In March of this year I was sitting in my studio in New York under lockdown, wondering what I was supposed to be doing as an artist. What should I be looking at, what should I be talking about, what was my responsibility in this strange and terrifying moment?
Then the obvious occurred to me. I lived just seven blocks from Elmhurst Hospital, the first hospital in New York City to overflow with COVID-19 patients. New York was not just the epicenter of the pandemic in the United Sates, but in the entire world. And I lived in the epicenter within the epicenter. My neighborhood and the workers at the hospital were going “unseen.” There were news reports – dire descriptions of a lack of medical supplies and equipment and uncontrolled contagion – but there was nothing to describe visually what living in the neighborhood looked like. On April 3rd, I began work on the Covid Journals.
I did not have an agenda. I only wanted to see as carefully as I could. In the first few weeks I would regularly put on my mask and gloves and walk with my camera to the hospital. I would make images along the way, firemen putting out a car fire a block from the hospital or a masked schoolteacher with her daughter drawing chalk figures alone in the park. I photographed the nurses and EMTs at the hospital, trying to understand what was happening. With all of these subjects, my aim was to describe them photographically as people first, people with names and families, not just the title “first responder.” This is the context I create when photographing. It is my hope that it engenders an environment where the subject feels comfortable enough to share their true self.

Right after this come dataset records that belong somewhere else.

/-- Settles O19: the word matches SAMPLE_EXTEND's row; with T = 1 its condition asks for a run of neither 0 nor 1 samples,
and the invariant bounds the run by T. -/
theorem sampleExtendOperation : Obligations.SampleExtendOperation := by
  refine ⟨fun w => (decode_eq_some_iff w .sampleExtend).2, fun s hlegal hrun => ?_, fun s hinv ht hdecode => ?_⟩
  · exact congrArg Host.Outcome.next (State.setRunlen_succ_eq hlegal (Nat.le_of_lt hrun))
  · obtain ⟨-, -, -, -, -, hiff, -⟩ := operationMap.2.2 s
    obtain ⟨-, hst, hopen, -, hne⟩ := hiff.1 hdecode
    have hle := hinv.acquireRun hst
    omega

/-- Settles O20: the word matches SAMPLE_STOP's row; the run of T samples takes the stopping one
(`State.setRunlen_succ_eq`). -/
theorem sampleStopOperation : Obligations.SampleStopOperation := by
  refine ⟨fun w => (decode_eq_some_iff w .sampleStop).2, fun s hlegal hrun => ?_⟩
  have hexec : exec .sampleStop s = .next { s.setRunlen (s.runlen + 1) with st := .segment } := rfl
  rw [hexec, State.setRunlen_succ_eq hlegal hrun.le, hrun]

/-- Settles O21: by the operation's effect (`exec_next`), of which a low run closed by SAMPLE_CHANGE is the one case that
needs the level (`State.closeRun_low`). -/
theorem sampleOperationsFrame : Obligations.SampleOperationsFrame := by
  rintro i s t (rfl | rfl | rfl | rfl) h
  · obtain rfl : t = s.openRun := by simpa using exec_next h
    simp
  · obtain rfl : t = (s.closeRun s.prev s.runlen).openRun := by simpa using exec_next h
    simp +contextual [State.closeRun_low]
  · obtain rfl : t = s.setRunlen (s.runlen + 1) := by simpa using exec_next h
    simp
  · obtain rfl : t = { s.setRunlen (s.runlen + 1) with st := .segment } := by simpa using exec_next h
    simp

/-- Outside ACQUIRE field E is a don't-care (30_encoding.md R71). -/
theorem opOf_line_irrelevant {st : SeqState} (hst : st ≠ .acquire) (r g f e e' h : Bool) :
    opOf r st g f e h = opOf r st g f e' h := by
  cases st with
  | acquire => exact absurd rfl hst
  | _ => rfl

/-- Outside ACQUIRE neither of the operations that store the sample is selected (30_encoding.md R71). -/
theorem opOf_ne_sample {st : SeqState} (hst : st ≠ .acquire) (r g f e h : Bool) :
    opOf r st g f e h ≠ .sampleFirst ∧ opOf r st g f e h ≠ .sampleChange := by
  obtain ⟨-, -, -, hfirst, hchange, -⟩ := opOf_eq_iff r st g f e h
  simp [hfirst, hchange, hst]

/-- Settles O43: the two edges differ in the line alone, which neither the selection (`opOf_line_irrelevant`) nor the
selected operation (`opOf_ne_sample`) asks for. -/
theorem lineIgnoredOutsideAcquire : Obligations.LineIgnoredOutsideAcquire :=
  fun s _ _ _ hst => step_withEdge s _ _ (opOf_line_irrelevant hst ..) (.inr (opOf_ne_sample hst ..))

end Sys2Proof.Machine

/-! SUPPORT. The RunTrace of a sample sequence (41_acquire.md R127, R130), and the trimmed trace of a read (R126, R128). -/

namespace Sys2Proof.Machine

/-- One more sample in front: it opens a run before one of the other level, or lengthens the first run (41_acquire.md
R127). -/
theorem runTrace_cons_cases (x : Bool) (xs : List Bool) :
    ((∀ r ∈ (runTrace xs).head?, x ≠ r.level) ∧ runTrace (x :: xs) = ⟨x, 1⟩ :: runTrace xs) ∨
    ∃ n rs, runTrace xs = ⟨x, n⟩ :: rs ∧ runTrace (x :: xs) = ⟨x, n + 1⟩ :: rs := by
  rw [runTrace_cons]
  cases hr : runTrace xs with
  | nil => simp
  | cons r rs =>
    by_cases hlevel : r.level = x
    · exact .inr ⟨r.length, rs, by rw [← hlevel], by simp [hlevel]⟩
    · exact .inl (by simp [hlevel, Ne.symm hlevel])

/-- The RunTrace rebuilds the samples it was cut from (41_acquire.md R130). -/
theorem runSamples_runTrace (xs : List Bool) : runSamples (runTrace xs) = xs := by
  induction xs with
  | nil => rfl
  | cons x xs ih =>
    obtain ⟨-, heq⟩ | ⟨n, rs, hr, heq⟩ := runTrace_cons_cases x xs
    · simp [heq, ih]
    · rw [hr, runSamples_cons] at ih
      simp [heq, List.replicate_succ, ih]

theorem runTrace_length_pos (xs : List Bool) : ∀ r ∈ runTrace xs, 1 ≤ r.length := by
  induction xs with
  | nil => simp [runTrace]
  | cons x xs ih =>
    obtain ⟨-, heq⟩ | ⟨n, rs, hr, heq⟩ := runTrace_cons_cases x xs <;> rw [heq]
    · exact List.forall_mem_cons.2 ⟨Nat.le_refl 1, ih⟩
    · rw [hr, List.forall_mem_cons] at ih
      exact List.forall_mem_cons.2 ⟨Nat.le_add_left 1 n, ih.2⟩

/-- Adjacent runs have different levels (41_acquire.md R127). -/
theorem runTrace_isChain (xs : List Bool) : (runTrace xs).IsChain fun a b => a.level ≠ b.level := by
  induction xs with
  | nil => exact .nil
  | cons x xs ih =>
    obtain ⟨hhead, heq⟩ | ⟨n, rs, hr, heq⟩ := runTrace_cons_cases x xs <;> rw [heq]
    · exact List.isChain_cons.2 ⟨hhead, ih⟩
    · rw [hr] at ih
      exact List.isChain_cons.2 (List.isChain_cons.1 ih)

/-- Settles O54: the three properties by induction over the samples, the uniqueness by `runTrace_runSamples`. -/
theorem runTraceIsUnique : Obligations.RunTraceIsUnique := by
  refine ⟨fun xs => ⟨runSamples_runTrace xs, runTrace_length_pos xs, runTrace_isChain xs, ?_⟩, fun x => rfl⟩
  rintro rs rfl hpos halt
  exact (runTrace_runSamples hpos halt).symm

theorem runSamples_length (rs : List Run) : (runSamples rs).length = (rs.map (·.length)).sum := by
  simp [runSamples, List.length_flatMap]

As I followed the virus it began to change; just as it does in the body, so it did within the community. The lockdown led to mass unemployment, which created devastating hunger. Food pantries sprung up, organized by ordinary individuals, aided by restaurants who had ample supplies of food, but no one to eat it.
And then it changed again. When we learned of the murder of George Floyd, our already too-full-hearts overflowed into the streets. In spite of isolation and hunger, and in spite of contagion and the pandemic, people raised their voices around the world and in the Borough of Queens to say, “No more.” And so, after “Contagion” and “Hunger,” came the third chapter of the Covid Journals, “Justice.”
But this is a journal whose ending has yet to be determined. Breonna Taylor, Ahmaud Arbery, Daniel Prude, and Jacob Blake are just some of the names of people whose attackers still walk free, without remorse, without consequence. Likewise, the pandemic still continues, unbowed and unconstrained. And all of this unfolds within the context of a presidential election unlike any other. Then there is the matter of a vaccine. Questions of corruption, efficacy, distribution, and acceptance make this as fraught as any pandemic-related problem.
The role of the arts and the artist is complicated in moments such as these. It is very rare that any single work or body of work can shift a culture directly. However, as the arts are also a critical component of culture itself, they create change by definition. It changes how we see our condition, hear our condition, feel our condition, but not the condition itself. It is elusive but profound.
When people speak casually of alternative truths, the frame of reference that supports the arts is threatened. Art deals with physical realities, emotional realities, the real. My images seek to participate in this discourse. All who aid the artist in this pursuit help to support a version of the world where image, music, and language support meaning and not madness. That’s why MacDowell now.
My project, titled “Gunners,” that I worked on last spring in my residency at MacDowell is on hiatus like so many other things during the pandemic. In its place the Covid Journals have arisen to document this moment, and I hope to help expand the conversations we are all having on this moment. My image “Tuesday, June 9, 2020, protesters Brooklyn Borough Hall" (above and on the cover of the upcoming summer-fall newsletter) is an early image from Covid Journals and opens MacDowell’s online “Conversation About Social Justice,” an ongoing series documenting how artists are responding to our times. MacDowell, normally a place where art is made, is seeing new ways to offer support, including providing display space, albeit electronically, for the art its Fellows create.
Why MacDowell Now? Because Artists now. I will continue to chart future shifts in the course of the pandemic and continue seeing as acutely as I can.
Accra Shepp (19) is a photo-based artist whose works are held in a variety of collections, including the Museum of Modern Art, The Art Institute of Chicago, and the Victoria and Albert Museum.